Il binomio – policy e brand reputation – si traduce in autenticità dei marchi verificata, presenza di descrizioni complete e trasparenti di ogni singolo prodotto, controllo delle condizioni della merce in vendita. Insomma, non si scappa, ma si guadagna e si risparmia a seconda del punto di vista. Perché l’attendibilità dei marketplace dell’usato è letteralmente ripagata: influenza, conquistando, le scelte di acquisto del 59% della New Gen.

Vinted ne è la riprova. La piattaforma svetta tra le preferenze della New Gen sia per gli acquisti (68% dei consumatori Gen Z; 51% dei Millennials) e sia per le vendite (61% Gen Z; 48% dei Millennials), complici proprio affidabilità e garanzie, cui si aggiungono ampio catalogo e semplicità di utilizzo.

Altro fattore chiave che spinge la New Gen a fare shopping second-hand è la sostenibilità, che strizza l’occhio al 14% degli intervistati. A quanto pare, il fatto di dare una seconda vita ad articoli ancora in buone condizioni, a volte anche con tanto di cartellino, piace di più rispetto a buttare e comprare ex novo. E piace anche al mercato.
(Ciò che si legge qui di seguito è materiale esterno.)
-- ==== Sys2Proof/Laws/ConsoleFits.lean ====
section
/-! SUPPORT. The console keeps to its sizes: one lemma an operation. -/

set_option linter.all false
namespace Sys2Proof.Machine

theorem mapFirst_length {α : Type} (f : α → Bool) (g : α → α) (l : List α) : (mapFirst f g l).length = l.length := by
  induction l with
  | nil => rfl
  | cons a l ih => unfold mapFirst; split <;> simp [ih]

theorem dropFirst_le {α : Type} (f : α → Bool) (l : List α) : (dropFirst f l).length ≤ l.length := by
  induction l with
  | nil => exact le_rfl
  | cons a l ih => unfold dropFirst; split <;> simp <;> omega

theorem dropFirst_lt {α : Type} (f : α → Bool) (l : List α) (h : l.any f = true) : (dropFirst f l).length < l.length := by
  induction l with
  | nil => simp at h
  | cons a l ih =>
    unfold dropFirst; split
    · simp
    · rename_i hf
      have : l.any f = true := by simpa [hf] using h
      simpa using ih this

@[simp] theorem Ocu.Fits_mk (o : Ocu) (h : o.Fits) (sc ch pr mc ov fa ua mi mo tr td em wr sr fm cp ci kd) :
    Ocu.Fits ⟨sc, ch, pr, mc, o.alarms, ov, fa, ua, mi, mo, o.textQ, tr, td, o.hist, o.line, o.col, em, wr, sr, fm, cp, ci, o.viewTop, o.keyQ, kd⟩ := h

theorem Ocu.Fits_alarms (o : Ocu) (h : o.Fits) (l) (hl : l.length ≤ Config.alarmEntries) (ov) : Ocu.Fits { o with alarms := l, overflow := ov } :=
  ⟨hl, h.2⟩

@[simp] theorem Ocu.Fits_raise (a i) (o : Ocu) (h : o.Fits) : (o.raise a i).Fits := by
  unfold Ocu.raise
  split
  · rename_i e he
    split
    · refine Ocu.Fits_alarms o h _ ?_ _
      have hm := List.find?_some he
      have := dropFirst_lt (·.code == a) o.alarms (List.any_eq_true.mpr ⟨e, List.mem_of_find?_eq_some he, hm⟩)
      have := h.1
      simp; omega
    · exact Ocu.Fits_alarms o h _ (by rw [mapFirst_length]; exact h.1) _
  · split
    · exact Ocu.Fits_alarms o h _ (by simp; omega) _
    · split
      · rename_i hA
        refine Ocu.Fits_alarms o h _ ?_ _
        have := dropFirst_lt (·.st == .acked) o.alarms hA
        have := h.1
        simp; omega
      · exact Ocu.Fits_mk o h ..

@[simp] theorem Ocu.Fits_settleAlarm (a) (o : Ocu) (h : o.Fits) : (o.settleAlarm a).Fits := by
  unfold Ocu.settleAlarm
  (repeat' split)
  · exact Ocu.Fits_alarms o h _ (by rw [mapFirst_length]; exact h.1) _
  · exact Ocu.Fits_alarms o h _ (le_trans (dropFirst_le _ _) h.1) _
  · exact h
  · exact h

@[simp] theorem Ocu.Fits_reset : Ocu.reset.Fits := by
  refine ⟨by simp [Ocu.reset], by simp [Ocu.reset], by simp [Ocu.reset], by simp [Ocu.reset], ?_, by decide, by decide, by decide⟩
  intro l hl; simp [Ocu.reset] at hl; simp [hl]

@[simp] theorem Ocu.Fits_restart (o : Ocu) : o.restart.Fits := Ocu.Fits_mk Ocu.reset Ocu.Fits_reset ..

@[simp] theorem Ocu.Fits_takeText (bs) (o : Ocu) (h : o.Fits) : (o.takeText bs).Fits := by
  obtain ⟨h1, h2, h3⟩ := h
  refine ⟨h1, ?_, h3⟩
  simp [Ocu.takeText]; omega

@[simp] theorem foldl_oFits {α : Type} (f : State → α → State) (h : ∀ s x, s.ocu.Fits → (f s x).ocu.Fits) (l : List α)
    (s : State) (hP : s.ocu.Fits) : (l.foldl f s).ocu.Fits := by
  induction l generalizing s with
  | nil => exact hP
  | cons a l ih => exact ih _ (h _ _ hP)

/-! The console's own operations. -/

@[simp] theorem Ocu.Fits_dropByte (o : Ocu) (h : o.Fits) : o.dropByte.Fits := by
  obtain ⟨h1, h2, h3⟩ := h
  refine ⟨h1, ?_, h3⟩
  simp only [Ocu.dropByte, List.length_drop]; omega

@[simp] theorem Ocu.Fits_follow (o : Ocu) (h : o.Fits) : o.follow.Fits := by
  obtain ⟨h1, h2, h3, h4, h5, h6, h7, h8⟩ := h
  refine ⟨h1, h2, h3, h4, h5, h6, h7, ?_⟩
  have : o.line < 32 := h6
  simp only [Ocu.follow]; omega

theorem blankRow_length : blankRow.length = Config.screenCols := by simp [blankRow]

@[simp] theorem Ocu.Fits_newLine (o : Ocu) (h : o.Fits) : o.newLine.Fits := by
  obtain ⟨h1, h2, h3, h4, h5, h6, h7, h8⟩ := h
  unfold Ocu.newLine
  (repeat' split)
  · exact ⟨h1, h2, h3, h4, h5, h6, h7, h8⟩
  · rename_i hl
    refine ⟨h1, h2, h3, h4, h5, ?_, Nat.zero_le _, h8⟩
    show o.line + 1 < 32; omega
  · refine ⟨h1, h2, h3, ?_, ?_, h6, Nat.zero_le _, h8⟩
    · have : o.hist.length = 32 := h4
      simp [Config.historyLines, this]
    · intro l hl
      rcases List.mem_append.mp hl with hl | hl
      · exact h5 l (List.mem_of_mem_drop hl)
      · rw [List.mem_singleton.mp hl]; exact blankRow_length
  · exact ⟨h1, h2, h3, h4, h5, h6, h7, h8⟩

theorem modify_fits {l : List (List Cell)} (i : Nat) (f : List Cell → List Cell)
    (hf : ∀ r, r.length = Config.screenCols → (f r).length = Config.screenCols)
    (h : ∀ r ∈ l, r.length = Config.screenCols) : ∀ r ∈ l.modify i f, r.length = Config.screenCols := by
  intro r hr
  rw [List.mem_iff_getElem?] at hr
  obtain ⟨k, hk⟩ := hr
  rw [List.getElem?_modify] at hk
  cases hx : l[k]? with
  | none => rw [hx] at hk; simp at hk
  | some x =>
    have hm := h x (List.mem_of_getElem? hx)
    rw [hx] at hk
    split at hk
    · simp at hk; rw [← hk]; exact hf x hm
    · simp at hk; rw [← hk]; exact hm

@[simp] theorem Ocu.Fits_print (b) (o : Ocu) (h : o.Fits) : (o.print b).Fits := by
  unfold Ocu.print
  split
  · exact h
  · rename_i hc
    obtain ⟨h1, h2, h3, h4, h5, h6, h7, h8⟩ := h
    have hcol : o.col ≤ 63 := by simp at hc; omega
    have key : Ocu.Fits { o with hist := o.hist.modify o.line (fun l => l.set o.col ⟨b, o.emph⟩), col := o.col + 1 } :=
      ⟨h1, h2, h3, by simpa using h4, modify_fits _ _ (fun r hr => by simpa using hr) h5, h6, by show o.col + 1 ≤ 64; omega, h8⟩
    dsimp only
    split
    · exact Ocu.Fits_newLine _ key
    · exact key

@[simp] theorem Ocu.Fits_home (o : Ocu) (h : o.Fits) : o.home.Fits := by
  obtain ⟨h1, h2, h3, h4, h5, h6, h7, h8⟩ := h
  exact ⟨h1, h2, h3, h4, h5, by show 0 < 32; omega, Nat.zero_le _, h8⟩

@[simp] theorem Ocu.Fits_clearHist (o : Ocu) (h : o.Fits) : o.clearHist.Fits := by
  obtain ⟨h1, h2, h3, h4, h5, h6, h7, h8⟩ := h
  refine ⟨h1, h2, h3, by simp [Ocu.clearHist], ?_, by show 0 < 32; omega, Nat.zero_le _, Nat.zero_le _⟩
  intro l hl
  rw [List.eq_of_mem_replicate hl]; exact blankRow_length

@[simp] theorem Ocu.Fits_clearLine (o : Ocu) (h : o.Fits) : o.clearLine.Fits := by
  obtain ⟨h1, h2, h3, h4, h5, h6, h7, h8⟩ := h
  refine ⟨h1, h2, h3, by simpa [Ocu.clearLine] using h4, modify_fits _ _ ?_ h5, h6, h7, h8⟩
  intro r hr
  have : o.col ≤ 64 := h7
  have : r.length = 64 := hr
  simp [Config.screenCols]; omega

@[simp] theorem Ocu.Fits_back (o : Ocu) (h : o.Fits) : o.back.Fits :=
  ⟨h.1, h.2.1, h.2.2.1, h.2.2.2.1, h.2.2.2.2.1, h.2.2.2.2.2.1, le_trans (Nat.sub_le _ _) h.2.2.2.2.2.2.1, h.2.2.2.2.2.2.2⟩
@[simp] theorem Ocu.Fits_countIgnored (o : Ocu) (h : o.Fits) : o.countIgnored.Fits := h

@[simp] theorem Ocu.Fits_setColumn (n) (o : Ocu) (h : o.Fits) : (o.setColumn n).Fits := by
  obtain ⟨h1, h2, h3, h4, h5, h6, h7, h8⟩ := h
  unfold Ocu.setColumn
  split
  · rename_i hn; exact ⟨h1, h2, h3, h4, h5, h6, by show n.toNat ≤ 64; omega, h8⟩
  · exact ⟨h1, h2, h3, h4, h5, h6, h7, h8⟩

@[simp] theorem Ocu.Fits_interpret (is act) (hA : ∀ b (o : Ocu), o.Fits → (act b o).Fits) (o : Ocu) (h : o.Fits) :
    (o.interpret is act).Fits := by
  unfold Ocu.interpret
  (repeat' split)
  · exact h
  · exact Ocu.Fits_follow _ (hA _ _ (Ocu.Fits_dropByte _ h))
  · exact h

@[simp] theorem Ocu.Fits_takeColumn (o : Ocu) (h : o.Fits) : o.takeColumn.Fits := by
  unfold Ocu.takeColumn
  split
  · simp (maxDischargeDepth := 12) [h]
  · simp (maxDischargeDepth := 12) [h]
  · exact Ocu.Fits_follow _ (Ocu.Fits_mk _ (Ocu.Fits_dropByte _ h) ..)
  · exact h

@[simp] theorem Ocu.Fits_press (c) (o : Ocu) (h : o.Fits) : (o.press c).Fits := by
  obtain ⟨h1, h2, h3, h4⟩ := h
  unfold Ocu.press
  split
  · rename_i hk
    refine ⟨h1, h2, ?_, h4⟩
    simp at hk
    show (o.keyQ ++ [c]).length ≤ _
    rw [List.length_append]; exact hk.2
  · exact ⟨h1, h2, h3, h4⟩

@[simp] theorem Ocu.Fits_ack (o : Ocu) (h : o.Fits) : o.ack.Fits := by
  unfold Ocu.ack
  (repeat' split)
  · exact h
  · exact Ocu.Fits_alarms _ h _ (by rw [mapFirst_length]; exact h.1) _
  · exact Ocu.Fits_alarms _ h _ (le_trans (dropFirst_le _ _) h.1) _

@[simp] theorem Ocu.Fits_keys (o : Ocu) (h : o.Fits) (k) (hk : k.length ≤ Config.keyPlaces) : Ocu.Fits { o with keyQ := k } := by
  obtain ⟨h1, h2, h3, h4⟩ := h
  exact ⟨h1, h2, hk, h4⟩

@[simp] theorem raise_ocuFits (a : Alarm) (s : State) (hP : Ocu.Fits s.ocu) : Ocu.Fits (raise a s).ocu := by
  unfold raise; (try dsimp only); (repeat' split) <;> first | (with_reducible exact hP) | (simp +contextual (maxDischargeDepth := 12) [hP]; done)

@[simp] theorem clearAlarm_ocuFits (a : Alarm) (s : State) (hP : Ocu.Fits s.ocu) : Ocu.Fits (clearAlarm a s).ocu := by
  unfold clearAlarm; (try dsimp only); (repeat' split) <;> first | (with_reducible exact hP) | (simp +contextual (maxDischargeDepth := 12) [hP]; done)

@[simp] theorem edgeAlarm_ocuFits (a : Alarm) (before after : Bool) (s : State) (hP : Ocu.Fits s.ocu) : Ocu.Fits (edgeAlarm a before after s).ocu := by
  unfold edgeAlarm; (try dsimp only); (repeat' split) <;> first | (with_reducible exact hP) | (simp +contextual (maxDischargeDepth := 12) [hP]; done)

@[simp] theorem place_ocuFits (by_ : Producer) (n : Note) (s : State) (hP : Ocu.Fits s.ocu) : Ocu.Fits (place by_ n s).ocu := by
  unfold place; (try dsimp only); (repeat' split) <;> first | (with_reducible exact hP) | (simp +contextual (maxDischargeDepth := 12) [hP]; done)

@[simp] theorem storeSettle_ocuFits (s : State) (hP : Ocu.Fits s.ocu) : Ocu.Fits (storeSettle s).ocu := by
  unfold storeSettle; (try dsimp only); (repeat' split) <;> first | (with_reducible exact hP) | (simp +contextual (maxDischargeDepth := 12) [hP]; done)

@[simp] theorem enterStoreFault_ocuFits (s : State) (hP : Ocu.Fits s.ocu) : Ocu.Fits (enterStoreFault s).ocu := by
  unfold enterStoreFault; (try dsimp only); (repeat' split) <;> first | (with_reducible exact hP) | (simp +contextual (maxDischargeDepth := 12) [hP]; done)

@[simp] theorem countFailure_ocuFits (s : State) (hP : Ocu.Fits s.ocu) : Ocu.Fits (countFailure s).ocu := by
  unfold countFailure; (try dsimp only); (repeat' split) <;> first | (with_reducible exact hP) | (simp +contextual (maxDischargeDepth := 12) [hP]; done)

@[simp] theorem handleFetch_ocuFits (requester : Nat) (f : FetchNote) (s : State) (hP : Ocu.Fits s.ocu) : Ocu.Fits (handleFetch requester f s).ocu := by
  unfold handleFetch; (try dsimp only); (repeat' split) <;> first | (with_reducible exact hP) | (simp +contextual (maxDischargeDepth := 12) [hP]; done)

@[simp] theorem handleCancel_ocuFits (tag : Nat) (s : State) (hP : Ocu.Fits s.ocu) : Ocu.Fits (handleCancel tag s).ocu := by
  unfold handleCancel; (try dsimp only); (repeat' split) <;> first | (with_reducible exact hP) | (simp +contextual (maxDischargeDepth := 12) [hP]; done)

@[simp] theorem handleRetract_ocuFits (requester tag n : Nat) (s : State) (hP : Ocu.Fits s.ocu) : Ocu.Fits (handleRetract requester tag n s).ocu := by
  unfold handleRetract; (try dsimp only); (repeat' split) <;> first | (with_reducible exact hP) | (simp +contextual (maxDischargeDepth := 12) [hP]; done)

@[simp] theorem dropClaims_ocuFits (f : OwnClaim → Bool) (s : State) (hP : Ocu.Fits s.ocu) : Ocu.Fits (dropClaims f s).ocu := by
  unfold dropClaims; (try dsimp only); (repeat' split) <;> first | (with_reducible exact hP) | (simp +contextual (maxDischargeDepth := 12) [hP]; done)

@[simp] theorem closeQueued_ocuFits (f : OwnClaim → Bool) (s : State) (hP : Ocu.Fits s.ocu) : Ocu.Fits (closeQueued f s).ocu := by
  unfold closeQueued; (try dsimp only); (repeat' split) <;> first | (with_reducible exact hP) | (simp +contextual (maxDischargeDepth := 12) [hP]; done)

@[simp] theorem selectOne_ocuFits (s : State) (hP : Ocu.Fits s.ocu) : Ocu.Fits (selectOne s).ocu := by
  unfold selectOne; (try dsimp only); (repeat' split) <;> first | (with_reducible exact hP) | (simp +contextual (maxDischargeDepth := 12) [hP]; done)

@[simp] theorem closeUntestable_ocuFits (s : State) (x : Nat × Nat × Nat) (hP : Ocu.Fits s.ocu) : Ocu.Fits (closeUntestable s x).ocu := by
  unfold closeUntestable; (try dsimp only); (repeat' split) <;> first | (with_reducible exact hP) | (simp +contextual (maxDischargeDepth := 12) [hP]; done)

@[simp] theorem select_ocuFits (s : State) (hP : Ocu.Fits s.ocu) : Ocu.Fits (select s).ocu := by
  unfold select; (try dsimp only); (repeat' split) <;> first | (with_reducible exact hP) | (simp +contextual (maxDischargeDepth := 12) [hP]; done)

@[simp] theorem skipOne_ocuFits (t : Table) (s : State) (k : SkipReq) (hP : Ocu.Fits s.ocu) : Ocu.Fits (skipOne t s k).ocu := by
  unfold skipOne; (try dsimp only); (repeat' split) <;> first | (with_reducible exact hP) | (simp +contextual (maxDischargeDepth := 12) [hP]; done)

@[simp] theorem endSkips_ocuFits (f : SkipReq → Bool) (s : State) (hP : Ocu.Fits s.ocu) : Ocu.Fits (endSkips f s).ocu := by
  unfold endSkips; (try dsimp only); (repeat' split) <;> first | (with_reducible exact hP) | (simp +contextual (maxDischargeDepth := 12) [hP]; done)

@[simp] theorem dropStray_ocuFits (s : State) (hP : Ocu.Fits s.ocu) : Ocu.Fits (dropStray s).ocu := by
  unfold dropStray; (try dsimp only); (repeat' split) <;> first | (with_reducible exact hP) | (simp +contextual (maxDischargeDepth := 12) [hP]; done)

@[simp] theorem settleStray_ocuFits (t : Table) (s : State) (hP : Ocu.Fits s.ocu) : Ocu.Fits (settleStray t s).ocu := by
  unfold settleStray; (try dsimp only); (repeat' split) <;> first | (with_reducible exact hP) | (simp +contextual (maxDischargeDepth := 12) [hP]; done)

@[simp] theorem endUntestable_ocuFits (n : PullNote) (s : State) (hP : Ocu.Fits s.ocu) : Ocu.Fits (endUntestable n s).ocu := by
  unfold endUntestable; (try dsimp only); (repeat' split) <;> first | (with_reducible exact hP) | (simp +contextual (maxDischargeDepth := 12) [hP]; done)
«Tendenze come il second-hand e il crescente interesse delle nuove generazioni per la moda circolare consentono di allungare il ciclo di vita dei prodotti, contribuendo a mitigare concretamente l’impatto ambientale del tessile e dando un segnale molto positivo per il settore», riassume Omar Cadamuro, partner di PwC Italia consumer market.